The Church of Saint George on Banovo Brdo

The Church of Saint George on Banovo Brdo

This church carefully brings together family memory, émigré craftsmanship, and Belgrade’s architectural tradition. Its architecture combines a cruciform plan, an expressive apse, a wooden iconostasis, and unique icons.

ул. Кировљева, 1, Белград

The Church of Saint George on Banovo Brdo was built between 1928 and 1932 according to the design of the Russian architect Vasily Androsov. This was a time when Belgrade was growing rapidly, acquiring the character of a capital, and religious architecture was becoming woven into the urban fabric: a church had to serve as a recognizable landmark, but it also had to remain in tune with the “spirit of the age.”

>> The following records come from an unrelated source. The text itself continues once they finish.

-- ==== Sys2Proof/Tests/Slice0.lean ====
section
/-! SUPPORT. Tests: the expected results are those of 95_test_vectors.md and of the rules' own examples; the words are written out from the tables of 30_encoding.md. Then a witness for the hypotheses of each statement. -/

namespace Sys2Proof.Tests

open Sys2Proof Sys2Proof.Machine

/-! ### Small states -/

/-- The value of a field of the next state. -/
def field {α : Type} (o : Result) (f : State → α) : Option α :=
  match o with
  | .next t => some (f t)
  | .fault _ => none
  | .refused _ => none

/-- Rendering on, both layers shown, the left columns too. -/
def on : State := { State.reset with regs.mask := 0x1E }

/-- Rendering on, with this `v`. -/
def withV (v : VramAddr) : State := { on with scroll.v := v }

/-- Rendering on, at this position. -/
def onAt (scanline : Fin 262) (dot : Fin 341) : State :=
  { on with time.scanline := scanline, time.dot := dot }

/-- Rendering on, in a session whose character memory holds these bytes. -/
def withChr (chr : Cells Byte) : State := { on with cfg.chr := chr }

/-! ### Well-formedness: the one check, on a term it refuses -/

theorem test_wellFormed_refuses_dma_without_data : (Instr.wrOamdma 0 []).wellFormed = false := by decide
theorem test_wellFormed_refuses_dma_one_short :
    (Instr.wrOamdma 0 (List.replicate 255 0)).wellFormed = false := by decide +kernel
theorem test_ill_formed_dma_is_refused : exec (.wrOamdma 0 [1]) on = .refused (.illFormedDma 1) := rfl

/-! ### Decoding (30_encoding.md R111, R112, R114): every event word from the table -/

theorem test_decode_background_events :
    decodeEvt 0b00001000#8 = .ok .fetchNt ∧ decodeEvt 0b00010000#8 = .ok .fetchAt ∧
    decodeEvt 0b00011000#8 = .ok .fetchPtLo ∧ decodeEvt 0b00100000#8 = .ok .fetchPtHi ∧
    decodeEvt 0b00101000#8 = .ok .shift ∧ decodeEvt 0b00110000#8 = .ok .reload ∧
    decodeEvt 0b00111000#8 = .ok .incX ∧ decodeEvt 0b01000000#8 = .ok .incY ∧
    decodeEvt 0b01001000#8 = .ok .copyX ∧ decodeEvt 0b01010000#8 = .ok .copyY := by decide

theorem test_decode_sprite_events :
    decodeEvt 0b01011000#8 = .ok .oamaddrClear ∧ decodeEvt 0b01110000#8 = .ok .evalReset ∧
    decodeEvt 0b01111000#8 = .ok .secClear ∧ decodeEvt 0b10000000#8 = .ok .sprEval ∧
    decodeEvt 0b10001000#8 = .ok .sprLatch ∧ decodeEvt 0b10010000#8 = .ok .sprNone ∧
    decodeEvt 0b10011011#8 = .ok (.sprLoad 3) ∧ decodeEvt 0b10100000#8 = .ok (.sprFetchLo 0) ∧
    decodeEvt 0b10101111#8 = .ok (.sprFetchHi 7) := by decide

theorem test_decode_other_events :
    decodeEvt 0b00000000#8 = .ok .noneEvt ∧ decodeEvt 0b01100000#8 = .ok .clearStatus ∧
    decodeEvt 0b01101000#8 = .ok .vblankSet ∧ decodeEvt 0b10110000#8 = .ok .pixel := by decide

theorem test_decode_refuses_illegal_events :
    decodeEvt 0xB1#8 = .error (.slotOnSlotlessEvent 0xB1) ∧ decodeEvt 0x09#8 = .error (.slotOnSlotlessEvent 0x09) ∧
    decodeEvt 0xB8#8 = .error (.reservedOpcode 0xB8) ∧ decodeEvt 0xFF#8 = .error (.reservedOpcode 0xFF) := by decide

/-! ### Decoding (30_encoding.md R116, R117): every port word from the table -/

theorem test_decode_port_writes :
    decodePort 0b10010000000000000#17 [7] = .ok (.wrCtrl 0 7) ∧
    decodePort 0b10010000000000001#17 [7] = .ok (.wrMask 0 7) ∧
    decodePort 0b10010000000000010#17 [7] = .ok (.wrStatus 0 7) ∧
    decodePort 0b10010000000000011#17 [7] = .ok (.wrOamaddr 0 7) ∧
    decodePort 0b10010000000000100#17 [7] = .ok (.wrOamdata 0 7) ∧
    decodePort 0b10010101010111101#17 [7] = .ok (.wrScroll 0b0101010111 7) ∧
    decodePort 0b10010000000000110#17 [7] = .ok (.wrAddr 0 7) ∧
    decodePort 0b10011111111111111#17 [7] = .ok (.wrData 0x3FF 7) := by decide

theorem test_decode_port_reads :
    decodePort 0b00011010001011010#17 [] = .ok (.rdStatus 0b1010001011) ∧
    decodePort 0b00010000000000100#17 [] = .ok (.rdOamdata 0) ∧
    decodePort 0b00010000000000111#17 [] = .ok (.rdData 0) ∧
    decodePort 0b00010000000000000#17 [] = .ok (.rdOpenP0 0) ∧
    decodePort 0b00010000000000001#17 [] = .ok (.rdOpenP1 0) ∧
    decodePort 0b00010000000000011#17 [] = .ok (.rdOpenP3 0) ∧
    decodePort 0b00010000000000101#17 [] = .ok (.rdOpenP5 0) ∧
    decodePort 0b00010000000000110#17 [] = .ok (.rdOpenP6 0) := by decide

theorem test_decode_dma :
    decodePort 0b10100000000010100#17 (0x02 :: List.replicate 256 0x55) = .ok (.wrOamdma 0x02 (List.replicate 256 0x55)) := by
  decide +kernel

theorem test_decode_refuses_other_addresses :
    decodePort 0x04014#17 [] = .error (.notAnOperation 0x04014) ∧
    decodePort 0x14015#17 [0] = .error (.notAnOperation 0x14015) ∧
    decodePort 0x11FFF#17 [0] = .error (.notAnOperation 0x11FFF) ∧
    decodePort 0x14000#17 [0] = .error (.notAnOperation 0x14000) := by decide

theorem test_decodeTableWord : decodeTableWord 8 0x9B = some (.sprLoad 3) ∧ decodeTableWord 24 0x02005 = some (.rdOpenP5 0) ∧
    decodeTableWord 24 0x12ABD = some (.wrScroll 0b0101010111 0) ∧ decodeTableWord 8 0xB1 = none ∧
    decodeTableWord 24 0x14000 = none := by decide

/-! ### The event tables (30_encoding.md R113, 40_scheduler.md R160 to R163) -/

theorem test_flat_tables :
    (flatTables decidedTables).length = 8184 ∧
    ((flatTables decidedTables).filter (· ≠ 0)).length = 1466 ∧
    ((flatTables decidedTables).foldl (fun n w => n + w.toNat) 0) = 107492 := by decide +kernel

theorem test_lists_of_a_rendered_line :
    decidedTables.visible[1]? = some [0x08, 0x70, 0xB0] ∧ decidedTables.visible[9]? = some [0x28, 0x30, 0x08, 0xB0] ∧
    decidedTables.visible[65]? = some [0x28, 0x30, 0x08, 0x80, 0xB0] ∧
    decidedTables.visible[256]? = some [0x28, 0x38, 0x40, 0xB0] ∧
    decidedTables.visible[257]? = some [0x28, 0x30, 0x48, 0x58, 0x88, 0x98] ∧
    decidedTables.visible[319]? = some [0x58, 0xAF] := by decide

/-- 40_scheduler.md R159: tables with `COPY_X` moved to dot 340 or 321, too late for the next scanline's first tiles (a), or
to dot 255, before the last `INC_X` of the visible part, are not admissible. -/
theorem test_copyX_not_admissible : ([340, 321, 255].any fun d =>
    renderingTableAdmissible (buildTable
      (prerenderLines.filter (fun l => l.event ≠ .copyX) ++ [lineAt d .copyX]))) = false := by decide +kernel
/-- 40_scheduler.md R159 (i): reloads from dot 6 on have no eight dots before the first of them; with `SHIFT` twice in dot 7
the table has as many shifts as eight for each reload, and is not admissible. Reloads from dot 7 on, one shift in each of the
dots 0..255, are. -/
theorem test_early_reload : ∀ r ∈ [6, 7], renderingTableAdmissible (buildTable
    ([lineEvery 1 249 8 .fetchNt, lineEvery 2 250 8 .fetchAt, lineEvery 3 251 8 .fetchPtLo, lineEvery 4 252 8 .fetchPtHi,
      lineEvery 5 253 8 .incX, lineEvery 321 329 8 .fetchNt, lineEvery 322 330 8 .fetchAt, lineEvery 323 331 8 .fetchPtLo,
      lineEvery 324 332 8 .fetchPtHi, lineEvery 325 333 8 .incX, lineEvery r (r + 248) 8 .reload,
      lineEvery (r + 320) (r + 328) 8 .reload, lineOn 0 (r + 248) .shift, lineOn (r + 313) (r + 328) .shift,
      lineAt 256 .incY, lineAt 257 .copyX, lineAt 257 .oamaddrClear]
     ++ if r = 6 then [lineAt 7 .shift] else [])) = (r == 7) := by decide +kernel
/-- 40_scheduler.md R159 (a), (b), (e), (i), (d): a `vblank` table with a fetch, a reload, an increment or a shift, or a
`prerender` table with `COPY_Y` after the fetches of the next scanline's first tile, is not admissible. -/
theorem test_vblank_table_not_admissible :
    (([.fetchNt, .reload, .incX, .shift] : List Instr).any fun e =>
      tablesAdmissible { decidedTables with vblank := buildTable (vblankLines ++ [lineAt 9 e]) }) = false ∧
    (let late := prerenderLines.map fun l => if l.event = .copyY then lineAt 338 .copyY else l
     tablesAdmissible { decidedTables with prerender := buildTable late }) = false := by decide +kernel
/-- 40_scheduler.md R159: a table without `RELOAD` and `SHIFT` (b, i), one with `SHIFT` twice in a dot (i), with `INC_Y`
twice in dot 256 (f), with the second `COPY_X` in its dot (c), and with `INC_X` a dot late (e) are not admissible. -/
theorem test_tables_not_admissible :
    (renderingTableAdmissible (buildTable (prerenderLines.filter fun l => l.event ≠ .shift ∧ l.event ≠ .reload)) ||
      renderingTableAdmissible (buildTable (lineAt 2 .shift :: prerenderLines)) ||
      renderingTableAdmissible (buildTable (prerenderLines ++ [lineAt 256 .incY])) ||
      renderingTableAdmissible (buildTable (prerenderLines ++ [lineAt 257 .copyX])) ||
      renderingTableAdmissible (buildTable (prerenderLines.map fun l =>
        if l.event = .incX then { l with first := l.first + 1, last := l.last + 1 } else l))) = false := by decide +kernel

theorem test_lists_of_the_other_lines :
    decidedTables.prerender[1]? = some [0x60, 0x08] ∧ decidedTables.prerender[304]? = some [0x50, 0x58] ∧
    decidedTables.prerender[257]? = some [0x28, 0x30, 0x48, 0x58, 0x90] ∧ decidedTables.vblank[1]? = some [0x68] := by
  decide

/-! ### The bus (20_memory.md, 45_mapper.md) -/

theorem test_palSlot : palSlot 0x3F10 = 0 ∧ palSlot 0x3F1C = 0x0C ∧ palSlot 0x3F1F = 0x1F ∧ palSlot 0x3F30 = 0 := by decide
theorem test_ntIndex : ntIndex .vertical 0x2C05 = 0x405 ∧ ntIndex .horizontal 0x2405 = 0x005 ∧
    ntIndex .horizontal 0x2805 = 0x405 ∧ ntIndex .vertical 0x3EFF = 0x6FF := by decide
theorem test_resolve : resolve .vertical 0x1FFF = .mapper 0x1FFF ∧ resolve .vertical 0x7F14 = .cell 0x804 ∧
    resolve .horizontal 0xFFFF = .cell 0x81F := by decide
theorem test_translateCpu : translateCpu 0x4000 0xC000 = .prg 0 ∧ translateCpu 0x4000 0xFFFC = .prg 0x3FFC ∧
    translateCpu 0x8000 0xC000 = .prg 0x4000 ∧ translateCpu 0x8000 0x7FFF = .invalid := by decide
theorem test_mapper_write_cpu : mapperWriteCpuFault 0x8000 = .illegalCartridgeWrite 0x8000 ∧
    mapperWriteCpuFault 0x6000 = .invariantViolation (.address 0x6000) := by decide

/-! ### The scheduler (40_scheduler.md R170) -/

theorem test_nextPosition :
    nextPosition false false 0 340 false = (1, 0, false) ∧ nextPosition false false 261 339 false = (261, 340, false) ∧
    nextPosition false false 261 340 false = (0, 0, true) ∧ nextPosition false false 261 339 true = (0, 0, false) ∧
    nextPosition true false 261 339 true = (261, 340, true) := by decide

/-! ### Background events (41_background.md) -/

theorem test_fetchNt : field (exec .fetchNt { withV 0x2C05 with vram := [(0x405, 0x9A)] }) (·.bg.ntLatch) = some 0x9A := by
  decide
theorem test_fetchNt_off : exec .fetchNt State.reset = .next State.reset := rfl
theorem test_fetchAt : field (exec .fetchAt { withV 0x0042 with vram := [(0x3C0, 0xE4)] }) (·.bg.atLatch) = some 3 := by
  decide
theorem test_atAddr : atAddr 0x0186 = 0x23D9 ∧ atShift 0x0186 = 2 ∧ atAddr 0x7BDE = 0x2BFF ∧ atShift 0x7BDE = 6 := by decide
theorem test_fetchPtLo :
    field (exec .fetchPtLo { withChr [(0x1243, 0x81)] with regs.ctrl := 0x10, scroll.v := 0x3000, bg.ntLatch := 0x24 })
      (·.bg.ptLoLatch) = some 0x81 := by decide
theorem test_fetchPtHi :
    field (exec .fetchPtHi { withChr [(0x1FFF, 0x7E)] with regs.ctrl := 0x10, scroll.v := 0x7000, bg.ntLatch := 0xFF })
      (·.bg.ptHiLatch) = some 0x7E := by decide
theorem test_shift :
    field (exec .shift { on with bg.bgShiftLo := 0x8001, bg.atShiftHi := 0xFFFF }) (fun t => (t.bg.bgShiftLo, t.bg.atShiftHi))
      = some (0x0002, 0xFFFE) := by decide
theorem test_reload :
    field (exec .reload { on with bg := { Background.zero with
        bgShiftLo := 0x3C00, bgShiftHi := 0xFF00, atShiftLo := 0xFF00, ptLoLatch := 0x81, ptHiLatch := 0x7E, atLatch := 2 } })
      (fun t => (t.bg.bgShiftLo, t.bg.bgShiftHi, t.bg.atShiftLo, t.bg.atShiftHi))
      = some (0x3C81, 0xFF7E, 0xFF00, 0x00FF) := by decide
theorem test_incX : field (exec .incX (withV 0x001F)) (·.scroll.v) = some 0x0400 ∧
    field (exec .incX (withV 0x7FFF)) (·.scroll.v) = some 0x7BE0 := by decide
theorem test_incY : field (exec .incY (withV 0x73A0)) (·.scroll.v) = some 0x0800 ∧
    field (exec .incY (withV 0x7FFF)) (·.scroll.v) = some 0x0C1F ∧
    field (exec .incY (withV 0x73C0)) (·.scroll.v) = some 0x03E0 := by decide
theorem test_copyX : field (exec .copyX { withV 0x7BFF with scroll.t := 0x0405 }) (·.scroll.v) = some 0x7FE5 := by
  decide
theorem test_copyY : field (exec .copyY { withV 0x041F with scroll.t := 0x7BE0 }) (·.scroll.v) = some 0x7FFF := by
  decide
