-- ==== Sys2Proof/Machine/Alu.lean ====
section
/-! DEFINITION. The register and ALU instructions (spec/43_alu.md R115–R126). All of them advance and none faults. -/

namespace Sys2Proof.Machine

/-- `6XNN`: `V[X] <- NN` (R115). -/
def execLdVxNn (x : Reg) (nn : Byte) (s : State) : Host.Outcome State Fault Refusal := (s.setReg x nn).advance

/-- `7XNN`: `V[X] <- sat8(V[X] + NN)`, VF not written (R116). -/
def execAddVxNn (x : Reg) (nn : Byte) (s : State) : Host.Outcome State Fault Refusal :=
  (s.setReg x (addSat (s.reg x) nn)).advance

/-- `8XY0`: `V[X] <- V[Y]` (R117). -/
def execLdVxVy (x y : Reg) (s : State) : Host.Outcome State Fault Refusal := (s.setReg x (s.reg y)).advance

/-- `8XY1`: `V[X] <- V[X] OR V[Y]`, VF not reset (R118; D27, log 13). -/
def execOrVxVy (x y : Reg) (s : State) : Host.Outcome State Fault Refusal := (s.setReg x (s.reg x ||| s.reg y)).advance

/-- `8XY2`: `V[X] <- V[X] AND V[Y]`, VF not reset (R119; D27, log 13). -/
def execAndVxVy (x y : Reg) (s : State) : Host.Outcome State Fault Refusal := (s.setReg x (s.reg x &&& s.reg y)).advance

/-- `8XY3`: `V[X] <- V[X] XOR V[Y]`, VF not reset (R120; D27, log 13). -/
def execXorVxVy (x y : Reg) (s : State) : Host.Outcome State Fault Refusal := (s.setReg x (s.reg x ^^^ s.reg y)).advance

/-- `8XY4`: saturating sum, VF = 1 iff the true sum exceeds 255 (R121). -/
def execAddVxVy (x y : Reg) (s : State) : Host.Outcome State Fault Refusal :=
  (s.writeFlagged x (addSat (s.reg x) (s.reg y)) (addFlag (s.reg x) (s.reg y))).advance

/-- `8XY5`: clamped V[X] - V[Y], VF = 1 iff V[X] > V[Y] (R122). -/
def execSubVxVy (x y : Reg) (s : State) : Host.Outcome State Fault Refusal :=
  (s.writeFlagged x (subClamp (s.reg x) (s.reg y)) (subFlag (s.reg x) (s.reg y))).advance

/-- `8XY6`: shift right, VF = the bit shifted out (R123). -/
def execShrVxVy (x y : Reg) (s : State) : Host.Outcome State Fault Refusal :=
  (s.writeFlagged x (shiftRight (s.shiftSource x y)) (shiftRightFlag (s.shiftSource x y))).advance

/-- `8XY7`: clamped V[Y] - V[X], VF = 1 iff V[Y] > V[X] (R124). -/
def execSubnVxVy (x y : Reg) (s : State) : Host.Outcome State Fault Refusal :=
  (s.writeFlagged x (subClamp (s.reg y) (s.reg x)) (subFlag (s.reg y) (s.reg x))).advance

/-- `8XYE`: shift left, bit 7 leaves the register for VF (R125; D5, log 14). -/
def execShlVxVy (x y : Reg) (s : State) : Host.Outcome State Fault Refusal :=
  (s.writeFlagged x (shiftLeft (s.shiftSource x y)) (shiftLeftFlag (s.shiftSource x y))).advance

/-- `CXNN`: `V[X] <- rand AND NN`, `rand` the step's random input (R126; log 1). -/
def execRndVxNn (x : Reg) (nn : Byte) (s : State) : Host.Outcome State Fault Refusal :=
  (s.setReg x (s.stepInput.rand &&& nn)).advance

end Sys2Proof.Machine
end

The idea behind the construction of the church was not entirely typical for Belgrade at that time. This was a personal story rather than a “state commission,” so common in that period: in 1925, the Belgrade merchant Mitar Jovanović appealed to Patriarch Dimitrije with a request to build a church in memory of his two children who had died at an early age. He donated the land, asked that the church be dedicated to Saint George — the patron saint of his family — and requested that a family crypt be built beneath it.

Architecturally, the church is designed as an inscribed cross, a trefoil, in the Neo-Byzantine traditions characteristic of Belgrade’s sacred buildings between the two world wars.

It is worth looking closely at the apse: on the outside it is five-sided, while on the inside it is semicircular. The choir apses on the northern and southern sides open onto the naos, giving the space both acoustic and spatial fullness.

Pay attention also to the main entrance: it is emphasized by columns. Even when the decoration is restrained, the entrance must be marked: a church always constructs a boundary between the secular and the sacred, between what is accessible to human experience and what lies far beyond its limits.

The wooden iconostasis is the work of Nestor Aleksić. There are also large icons, among which the icon of Saint Nicholas stands out — an original work by the Russian artist Kolesnikov. Here, once again, we can see the characteristic mechanism of émigré presence: not to “imitate a style,” but to weave one’s own craftsmanship into the local tradition.